In vitro drug-displacement studies were conducted with atomoxetine and other highly-bound drugs at therapeutic concentrations. Atomoxetine did not affect the binding of warfarin, acetylsalicylic acid, phenytoin, or diazepam to human albumin. Similarly, these compounds did not affect the binding of atomoxetine to human albumin.

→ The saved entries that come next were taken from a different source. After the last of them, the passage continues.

-- ==== Sys2Proof/Laws/Cases.lean ====
section
/-! SUPPORT. For every operation that branches over record updates: one lemma for each component it leaves alone. -/

set_option linter.unusedTactic false
set_option linter.unreachableTactic false

namespace Sys2Proof.Machine

@[simp] theorem State.seeHold_settings (s : State) (h : Bool) : (s.seeHold h).settings = s.settings := by
  unfold State.seeHold; try dsimp only
  repeat' split
  all_goals simp
@[simp] theorem State.seeHold_table (s : State) (h : Bool) : (s.seeHold h).table = s.table := by
  unfold State.seeHold; try dsimp only
  repeat' split
  all_goals simp
@[simp] theorem State.seeHold_rails (s : State) (h : Bool) : (s.seeHold h).rails = s.rails := by
  unfold State.seeHold; try dsimp only
  repeat' split
  all_goals simp
@[simp] theorem State.seeHold_ctl (s : State) (h : Bool) : (s.seeHold h).ctl = s.ctl := by
  unfold State.seeHold; try dsimp only
  repeat' split
  all_goals simp
@[simp] theorem State.seeHold_front (s : State) (h : Bool) : (s.seeHold h).front = s.front := by
  unfold State.seeHold; try dsimp only
  repeat' split
  all_goals simp
@[simp] theorem State.seeHold_timers (s : State) (h : Bool) : (s.seeHold h).timers = s.timers := by
  unfold State.seeHold; try dsimp only
  repeat' split
  all_goals simp
@[simp] theorem State.seeHold_holdUp (s : State) (h : Bool) : (s.seeHold h).holdUp = s.holdUp := by
  unfold State.seeHold; try dsimp only
  repeat' split
  all_goals simp
@[simp] theorem State.seeHold_notices (s : State) (h : Bool) : (s.seeHold h).notices = s.notices := by
  unfold State.seeHold; try dsimp only
  repeat' split
  all_goals simp
@[simp] theorem State.seeHold_seq (s : State) (h : Bool) : (s.seeHold h).seq = s.seq := by
  unfold State.seeHold; try dsimp only
  repeat' split
  all_goals simp
@[simp] theorem State.seeHold_cur (s : State) (h : Bool) : (s.seeHold h).cur = s.cur := by
  unfold State.seeHold; try dsimp only
  repeat' split
  all_goals simp
@[simp] theorem State.seeHold_last (s : State) (h : Bool) : (s.seeHold h).last = s.last := by
  unfold State.seeHold; try dsimp only
  repeat' split
  all_goals simp
@[simp] theorem State.seeHold_mute (s : State) (h : Bool) : (s.seeHold h).mute = s.mute := by
  unfold State.seeHold; try dsimp only
  repeat' split
  all_goals simp
@[simp] theorem State.seeHold_dim (s : State) (h : Bool) : (s.seeHold h).dim = s.dim := by
  unfold State.seeHold; try dsimp only
  repeat' split
  all_goals simp
@[simp] theorem State.seeHold_port (s : State) (h : Bool) : (s.seeHold h).port = s.port := by
  unfold State.seeHold; try dsimp only
  repeat' split
  all_goals simp
@[simp] theorem State.seeHold_loader (s : State) (h : Bool) : (s.seeHold h).loader = s.loader := by
  unfold State.seeHold; try dsimp only
  repeat' split
  all_goals simp
@[simp] theorem State.seeHold_freeIndex (s : State) (h : Bool) : (s.seeHold h).freeIndex = s.freeIndex := by
  unfold State.seeHold; try dsimp only
  repeat' split
  all_goals simp
@[simp] theorem State.seeHold_pending (s : State) (h : Bool) : (s.seeHold h).pending = s.pending := by
  unfold State.seeHold; try dsimp only
  repeat' split
  all_goals simp
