-- ==== Sys2Proof/Tests/Slice0.lean ====
section
/-! SUPPORT. The model's own tests: well-formedness, worked values of the manual, single steps, and for every statement with hypotheses a state and operands that meet them. -/

namespace Sys2Proof.Tests

open Sys2Proof.Machine

/-! ### Well-formedness: a term each check refuses -/

theorem test_short_image_is_refused : (Instr.imageReadComplete [0x5C, 0x40] true).wellFormed = false := by
  decide

theorem test_long_frame_is_refused :
    (Instr.frameStart (List.replicate 33 true)).wellFormed = false ∧
      (Instr.frameStart (List.replicate 32 true)).wellFormed = true := by decide

theorem test_sense_voltage_out_of_range_is_refused :
    (Instr.senseSample ⟨Vector.replicate 8 2550001, 0, false, false, false⟩).wellFormed = false ∧
      (Instr.senseSample ⟨Vector.replicate 8 2550000, 0, false, false, false⟩).wellFormed =
        true := by decide

theorem test_mains_voltage_out_of_range_is_refused :
    (Instr.senseSample ⟨Vector.replicate 8 0, 2550001, false, false, false⟩).wellFormed =
      false := by decide

theorem test_known_code_is_no_unknown_command :
    (Instr.unknownCommand 0xC0).wellFormed = false ∧
      (Instr.unknownCommand 0x37).wellFormed = true := by decide

/-! ### Small states -/

/-- Settings of a small station: number 2, all roles, three phases. -/
def settings : Settings :=
  { Settings.unloaded with
    number := 2, roles := ⟨true, true, true, true⟩, phaseCount := 3, peerCount := 2,
    retryLimit := 1, phaseLimit := 50, rollTimeout := 20, sagLimit := 2, quietTime := 3,
    retryDelay := 2, restTime := 4, blankWait := 3, unmuteDelay := 1, recoveryDwell := 2,
    mainsSag := 50, mainsRecover := 100, rideWindow := 12, holdUpBudget := 30,
    fallbackPeriod := 5000, rampPeriods := 4, shedCap := 40 }

/-- A sensed, sheddable rail of up phase 1 and down phase 3 with discharge output DIS1. -/
def entry : RailEntry :=
  { RailEntry.absent with
    present := true, upPhase := 1, downPhase := 3, sense := true, offThreshold := 20,
    goodLow := 100, goodHigh := 200, riseLimit := 5, settleTime := 2, fallLimit := 30,
    urgentFallLimit := 2, discharge := some 1, sheddable := true }

/-- A rail in a state, with a timer that has run out. -/
def railIn (st : RailState) : Rail :=
  { Rail.initial with
    state := st, applied := st.enabled, requested := st.isOn
    timer := if st.timed then .running 0 else .stopped }

/-- The station in a mode and phase, with rail 0 in a state and no other rail. -/
def station (m : Mode) (k : Nat) (st : RailState) : State :=
  { State.reset with
    settings := settings
    table := (Vector.replicate 8 RailEntry.absent).set 0 entry
    rails := (Vector.replicate 8 Rail.initial).set 0 (railIn st)
    notices := { State.reset.notices with link := .waiting }
    loader := { State.reset.loader with reading := false }
    seq := { State.reset.seq with mode := m, phase := k } }

/-- The outcome is the next state `t`. -/
def answers (o : Result) (t : State) : Bool :=
  match o with
  | .next u => u == t
  | .fault _ => false
  | .refused _ => false

/-- The station with a frame of notice `n` read. -/
def hearing (n : Notice) (own : Bool) (s : State) : State :=
  { s with notices := { s.notices with link := .frame ⟨n.slots, own⟩ } }

/-- The line released and high, its rise not yet taken. -/
def risen (s : State) : State := { s with line := { s.line with high := true } }

/-- The line claimed with the minimum hold over. -/
def claiming (s : State) : State :=
  { s with line := { s.line with claimed := true, minHold := true } }

theorem hearing_takes (n : Notice) (own : Bool) (s : State)
    (h : Frame.notice ⟨n.slots, own⟩ = some n) : (hearing n own s).takes n own :=
  ⟨n.slots, rfl, h⟩

/-! ### Worked values of the manual -/

theorem test_worked_checks :
    (Notice.mk .sag 1 6 4).check = 0x09 ∧ (Notice.mk .fall 2 6 0).check = 0x2E ∧
      (Notice.mk .fault 3 1 2).check = 0xE5 := by
  decide +kernel

theorem test_address_bytes : addressByte false = 0xA8 ∧ addressByte true = 0xA9 := by decide

theorem test_read_transaction_receives_the_image :
    (readTransaction.filter fun a => a == .receive true || a == .receive false).length = 465 := by
  decide +kernel

/-- One byte 0x41 fed into 0xFFFF (R154). -/
theorem test_signature_of_one_byte : crc16Byte 0xFFFF 0x41 = 0xB915 := by
  decide +kernel

/-- The ramp of section 10.6: ceilings 1250, 2500, 3750 and unlimited. -/
def rampStation : State :=
  { station .on 3 .good with
    dim :=
      { State.reset.dim with
        capture := .tracking, pair := some ⟨5000, 3000⟩, setting := .ramp } }

theorem test_ramp_of_section_10_6 :
    rampStation.boundary.dim.ceiling = .limited 1250 ∧
      rampStation.boundary.boundary.dim.ceiling = .limited 2500 ∧
      rampStation.boundary.boundary.boundary.dim.activeLeft = some 3000 ∧
      rampStation.boundary.boundary.boundary.boundary.dim.setting = .full := by decide

/-- The cap and the lift of section 10.6. -/
theorem test_cap_and_lift_of_section_10_6 :
    let capped := ({ rampStation with dim := { rampStation.dim with setting := .cap } }).boundary
    let lifted :=
      { capped with
        dim :=
          { capped.dim with setting := .lift, rampIndex := 0, liftFloor := capped.dim.ceiling } }
    capped.dim.ceiling = .limited 2000 ∧ lifted.boundary.dim.ceiling = .limited 2000 ∧
      lifted.boundary.boundary.dim.ceiling = .limited 2500 := by decide

/-- READ STATE of a station in ON at phase 3. -/
theorem test_state_reply_mode_and_phase :
    (station .on 3 .good).stateReply.head? = some 0x43 ∧
      (station .on 3 .good).stateReply.length = 8 := by decide

/-! ### An image -/

/-- The bytes of an image without its check: station 2 with no role, one phase, one rail. -/
def imageBody : List Byte :=
  let profile : List Byte :=
    [3, 1, 2, 50, 100, 0, 12, 0, 30, 0, 100, 50, 4, 40, 0]
  let rails : List Byte :=
    [0xC0, 0x11, 20, 100, 200, 0, 5, 2, 0, 30, 2, 1] ++ List.replicate 84 0
  [0x5C, 0x40, 1, 2, 0, 1, 1, 1, 50, 20, 3, 3, 2, 4, 0, 0xF] ++
    (profile ++ [0] ++ rails) ++ (profile ++ [1] ++ rails) ++ (profile ++ [2] ++ rails) ++
    (profile ++ [3] ++ rails)

/-- The image with its check. -/
def image : List Byte := imageBody ++ [79]

/-- CRC-8 byte by byte; the comparison makes the kernel evaluate each intermediate value. -/
def crcFrom : List Byte → Byte → Byte
  | [], c => c
  | b :: bs, c =>
    let d := (byteBits b).foldl crc8Bit c
    bif d.toNat.beq 300 then 0 else crcFrom bs d

theorem crcFrom_eq (bs : List Byte) (c : Byte) :
    crcFrom bs c = (bs.flatMap byteBits).foldl crc8Bit c := by
  induction bs generalizing c with
  | nil => rfl
  | cons b bs ih =>
    have h (d : Byte) : d.toNat.beq 300 = false := by
      have := d.isLt
      rw [Bool.eq_false_iff]
      intro e
      have := Nat.eq_of_beq_eq_true e
      omega
    simp [crcFrom, h, ih, List.flatMap_cons]

theorem imageCheckMatches_of (i : List Byte) (b : Bool)
    (h : (crcFrom (i.take 464) 0 == i.getD 464 0) = b) : imageCheckMatches i = b := by
  rw [crcFrom_eq] at h
  exact h

theorem test_image_has_its_length : image.length = 465 := by
  decide +kernel

theorem test_image_is_accepted : checkImage image 0 = none ∧ checkImage image 2 = none := by
  unfold checkImage
  rw [imageCheckMatches_of image true (by decide +kernel)]
  decide +kernel

theorem test_bad_marker : checkImage (image.set 0 0) 0 = some (.badMarker, 15) := by
  decide +kernel

theorem test_bad_version : checkImage (image.set 2 2) 0 = some (.badVersion, 15) := by
  decide +kernel

theorem test_bad_check : checkImage (image.set 20 0) 0 = some (.badCheck, 15) := by
  unfold checkImage
  rw [imageCheckMatches_of (image.set 20 0) false (by decide +kernel)]
  decide +kernel

/-- An image that fails one of the rail checks 7, 8 and 9 at rail 0. -/
def wrongImage (k : Nat) (b check : Byte) : List Byte := (image.set k b).set 464 check

theorem test_rail_checks :
    checkImage (wrongImage 33 0x21 146) 0 = some (.badRail, 0) ∧
      checkImage (wrongImage 37 20 218) 0 = some (.ascentBound, 0) ∧
      checkImage (wrongImage 40 9 218) 0 = some (.descentBound, 0) := by
  unfold checkImage
  rw [imageCheckMatches_of (wrongImage 33 0x21 146) true (by decide +kernel),
    imageCheckMatches_of (wrongImage 37 20 218) true (by decide +kernel),
    imageCheckMatches_of (wrongImage 40 9 218) true (by decide +kernel)]
  decide +kernel

/-- The hypotheses of the rail checks: each fails at rail 0 with the checks before it passed. -/
theorem witness_ImageChecksRunInOrder :
    profileInRange (wrongImage 33 0x21 146) 0 = true ∧
      railConsistent (wrongImage 33 0x21 146) 0 0 = false ∧
      (∀ j, railConsistent (wrongImage 37 20 218) 0 j = true) ∧
      ascentBound (imageSettings (wrongImage 37 20 218) 0)
          (imageEntry (wrongImage 37 20 218) 0 0) = false ∧
      (∀ j, ascentBound (imageSettings (wrongImage 40 9 218) 0)
          (imageEntry (wrongImage 40 9 218) 0 j) = true) ∧
      descentBound (imageSettings (wrongImage 40 9 218) 0)
          (imageEntry (wrongImage 40 9 218) 0 0) = false := by
  decide +kernel

/-- Checks 4 to 6 where they fail: profile 1 not enabled, 16 phases, and a bit marked 0 in byte 14
of profile 0. -/
theorem witness_ImageChecksRunInOrder_fields :
    ((image.set 15 1).getD 15 0).getLsbD 1 = false ∧ stationInRange image = true ∧
      stationInRange (image.set 5 15) = true ∧ stationInRange (image.set 5 16) = false ∧
      profileInRange image 0 = true ∧ profileInRange (image.set 30 31) 0 = true ∧
      profileInRange (image.set 30 32) 0 = false := by
  decide +kernel

/-- Settings and rail 0 of the image, as its bytes are laid out (R163). -/
theorem test_image_layout :
    let c := imageSettings image 0
    let e := imageEntry image 0 0
    c.number = 2 ∧ c.phaseCount = 1 ∧ c.restTime = 4 ∧ c.rideWindow = 12 ∧
      c.fallbackPeriod = 100 ∧ c.shedCap = 40 ∧ e.present = true ∧ e.upPhase = 1 ∧
      e.riseLimit = 5 ∧ e.fallLimit = 30 ∧ e.discharge = some 0 ∧
      (imageEntry image 0 1).present = false := by
  decide +kernel

/-- The state of LOADING after reset meets the premises of an accepted image. -/
theorem witness_AcceptedImageBringsTheStationToOff :
    State.reset.readsImage = true ∧ image.length = 465 ∧
      checkImage image State.reset.loader.profile = none ∧ State.reset.seq.roster = [] ∧
      State.reset.dim.setting = .zero ∧ State.reset.dim.ceiling = .limited 0 ∧
      State.reset.dim.capture = .level :=
  ⟨rfl, test_image_has_its_length, test_image_is_accepted.1, rfl, rfl, rfl, rfl⟩

theorem witness_LoadWithoutAnAcceptedImage :
    State.reset.readsImage = true ∧ (image.set 0 0).length = 465 ∧
      checkImage (image.set 0 0) State.reset.loader.profile = some (.badMarker, 15) := by
  decide +kernel

/-! ### Witnesses: the machine and start-up -/

theorem witness_StepTakesTheFrontCommand :
    ({ State.reset with pending := [.rise, .busFree] }).pending = .rise :: [.busFree] := rfl

/-- A station with a counter that is due. -/
def dueStation : State :=
  { station .on 3 .good with
    timers := { (station .on 3 .good).timers with quiet := .running 0 } }
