-- ==== Sys2Proof/Machine/Flags.lean ====
section
/-! DEFINITION. The arithmetic of the machine and what it does to `CY` (spec/00_scope.md R14, spec/40_machine_1word.md R120
to R122, spec/43_accumulator.md R222 to R232): pure functions on 4-bit values. `CY` is the only flag (R31). -/

namespace Sys2Proof.Machine

/-- `add4` of R14: the 5-bit sum, narrowed to 4 bits, and its bit 4 as the carry out. -/
def add4 (a b : Nibble) (cin : Bool) : Nibble × Bool :=
  let t := a.toNat + b.toNat + cin.toNat
  (BitVec.ofNat 4 t, decide (16 ≤ t))

/-- `not4` of R14: the one's complement, `15 - a`. -/
def not4 (a : Nibble) : Nibble := ~~~a

/-- The addition law of R121, for `ADD` and `ADM`: the old carry is added in. -/
def addWithCarry (a x : Nibble) (cy : Bool) : Nibble × Bool := add4 a x cy

/-- The subtraction law of R122, for `SUB` and `SBM`: the complements of operand and carry are added, so that the new
carry is 1 when there was no borrow. -/
def subWithBorrow (a x : Nibble) (cy : Bool) : Nibble × Bool := add4 a (not4 x) (!cy)

/-- `IAC` (R121, R222): no carry in. -/
def increment (a : Nibble) : Nibble × Bool := add4 a 1 false

/-- `DAC` (R122, R228): 15 is added, so that the carry is 1 when there was no borrow. -/
def decrement (a : Nibble) : Nibble × Bool := add4 a 15 false

/-- `RAL` (R225): the ring `{CY, ACC}` one to the left. -/
def rotateLeft (a : Nibble) (cy : Bool) : Nibble × Bool :=
  (a.extractLsb' 0 3 ++ BitVec.ofBool cy, a.getLsbD 3)

/-- `RAR` (R226): the ring `{CY, ACC}` one to the right. -/
def rotateRight (a : Nibble) (cy : Bool) : Nibble × Bool :=
  (BitVec.ofBool cy ++ a.extractLsb' 1 3, a.getLsbD 0)

/-- `TCC` (R227): the carry as a 4-bit value. -/
def carryDigit (cy : Bool) : Nibble := if cy then 1 else 0

/-- `TCS` (R229): 9 or 10 by the carry. -/
def carrySubtractDigit (cy : Bool) : Nibble := if cy then 10 else 9

/-- `DAA` (R231): 6 is added when `ACC > 9` or `CY = 1`; the carry is set by a carry out and never cleared. -/
def decimalAdjust (a : Nibble) (cy : Bool) : Nibble × Bool :=
  if 9 < a.toNat ∨ cy = true then
    let t := a.toNat + 6
    (BitVec.ofNat 4 t, cy || decide (16 ≤ t))
  else (a, cy)

/-- `KBP` (R232): a one-of-four code to a number, 15 for more than one bit. -/
def keyboardCode (a : Nibble) : Nibble :=
  match a with
  | 0x0#4 => 0
  | 0x1#4 => 1
  | 0x2#4 => 2
  | 0x4#4 => 3
  | 0x8#4 => 4
  | _ => 15

end Sys2Proof.Machine
end

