-- ==== Sys2Proof/Machine/State.lean ====
section
/-! DEFINITION. The machine's state (spec/10_state.md R30 to R52), the two kinds of verdict a step can end in (R15), and
the state after reset (spec/70_reset_and_hazards.md R281 to R284). -/

namespace Sys2Proof.Machine

/-- Program text: (program address, word) pairs in the canonical form `Memory.wf`; an unlisted word is 0 (log 1). -/
abbrev Memory := List Host.Cell

/-- RAM characters that have been written since reset: (cell number, character) pairs in the canonical form
`Chars.wf`; an unlisted cell was never written (R51). -/
abbrev Chars := List (Nat × Nibble)

/-- Everything the spec gives the machine (R50), the platform it is on (R8), the inputs the host has supplied and not
yet used (R43, R48, R267), and two counters of the model's own for free values. -/
structure State where
  /-- `ACC` (R30). -/
  acc : Nibble
  /-- `CY` (R31). -/
  cy : Bool
  /-- `R[0]` to `R[15]` (R32). -/
  regs : Vector Nibble 16
  /-- The `DCL` register (R34). -/
  dcl : BitVec 3
  /-- `SP` (R36). -/
  sp : Level
  /-- `STK[0]` to `STK[3]` (R35); `PC` is `STK[SP]` (R37). -/
  stk : Vector Addr 4
  /-- Which levels hold a specified address; a never-written or abandoned one does not (R51, R139 (a), D5). -/
  stkKnown : Vector Bool 4
  /-- `ROM` (R40): a parameter of the spec's machine, held here because a step is a function of the state (log 1). -/
  rom : Memory
  /-- `ROMSEL` (R41). -/
  romSel : Nibble
  /-- Whether an `SRC` has written `ROMSEL` since reset (R51). -/
  romSelSent : Bool
  /-- `ROMOUT[0]` to `ROMOUT[15]` (R42). -/
  romOut : Vector Nibble 16
  /-- `RAMSEL[b]` (R44), for the eight banks a decoder allows; `direct` reaches the first four only. -/
  ramSel : Vector Byte 8
  /-- Whether an `SRC` has reached bank `b` since reset (R51). -/
  ramSelSent : Vector Bool 8
  /-- `RAMCH` (R45), cell number `bank * 256 + chip * 64 + register * 16 + character`. -/
  ramCh : Chars
  /-- `RAMST` (R46), cell number `bank * 64 + chip * 16 + register * 4 + n`. -/
  ramSt : Chars
  /-- `RAMOUT[b][c]` (R47), latch number `bank * 4 + chip`. -/
  ramOut : Vector Nibble 32
  /-- `TEST` samples the host has supplied, oldest first (R48, log 12). -/
  testIn : List Bool
  /-- Samples of ROM chip `k`'s input lines the host has supplied, oldest first (R43, log 12). -/
  romIn : Vector (List Nibble) 16
  /-- The host asserts reset: the next step is the reset (R280, R267 (e), log 13). -/
  resetIn : Bool
  /-- The platform (R8); no step changes it (log 3). -/
  platform : Platform
  /-- The model's own: how many free values have been drawn (log 18). -/
  draws : Nat
  /-- The model's own: which reset the never-written RAM contents belong to (log 18). -/
  ramEpoch : Nat
  deriving DecidableEq, Repr

/-- The model's fault: the run stops because the program broke a duty the spec states. The hardware itself raises no
exception (R250). -/
inductive Fault where
  /-- Raised by `BBL` when the level it would make the PC was never written since reset or was abandoned by an earlier
  `BBL` (R139, R163 (b), R51, D5, U6; log 8). Safe: the hardware goes on at an address the spec does not give. -/
  | returnToUnknownLevel
  deriving DecidableEq, Repr

/-- What the model has no step for (R15, `refuse`). -/
inductive Refusal where
  /-- Raised by an arm of `exec` whose instruction has no meaning yet; no arm uses it. Safe. -/
  | notModelled (mnemonic : String)
  /-- Raised by the fetch when the first word is `01` to `0F`, `FE` or `FF` (R110, R254, D14; log 15). Safe. -/
  | reservedWord (w1 : Byte)
  /-- Raised by the fetch and by `FIN` when ROM address `a` is in a chip the platform lacks (R9, D9; log 11). Safe. -/
  | romNotPopulated (a : Addr)
  /-- Raised by a RAM access when no `SRC` has reached a selected bank `b` since reset (R196, R51, D6; log 10). Safe. -/
  | ramAddressNeverSent (b : Bank)
  /-- Raised by `WRR` and `RDR` when no `SRC` has been executed since reset (R196, R51, D6; log 10). Safe. -/
  | romPortNeverSelected
  deriving DecidableEq, Repr

/-- What executing an instruction answers. -/
abbrev Result := Host.Outcome State Fault Refusal

/-- The machine right after reset on the reference platform, with no program text and no input supplied (R50, R281 to
R284; logs 1, 4, 5, 12, 13, 18 for the values the spec's source does not give). -/
def State.reset : State where
  acc := 0
  cy := false
  regs := Vector.replicate 16 0
  dcl := 0
  sp := 0
  stk := Vector.replicate 4 0
  stkKnown := Vector.replicate 4 true
  rom := []
  romSel := 0
  romSelSent := false
  romOut := Vector.replicate 16 0
  ramSel := Vector.replicate 8 0
  ramSelSent := Vector.replicate 8 false
  ramCh := []
  ramSt := []
  ramOut := Vector.replicate 32 0
  testIn := []
  romIn := Vector.replicate 16 []
  resetIn := false
  platform := Platform.reference
  draws := 0
  ramEpoch := 0

end Sys2Proof.Machine
end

Drugs that affect gastric pH —

Drugs that elevate gastric pH (magnesium hydroxide/ aluminum hydroxide, omeprazole) had no effect on STRATTERA bioavailability.

CLINICAL STUDIES

The effectiveness of STRATTERA in the treatment of ADHD was established in 6 randomized, double-blind, placebo-controlled studies in children, adolescents, and adults who met Diagnostic and Statistical Manual 4 th edition (DSM-IV) criteria for ADHD (see INDICATIONS AND USAGE).

Children and Adolescents

The effectiveness of STRATTERA in the treatment of ADHD was established in 4 randomized, double-blind, placebo-controlled studies of pediatric patients (ages 6 to 18). Approximately one-third of the patients met DSM-IV criteria for inattentive subtype and two-thirds met criteria for both inattentive and hyperactive/ impulsive subtypes (see INDICATIONS AND USAGE).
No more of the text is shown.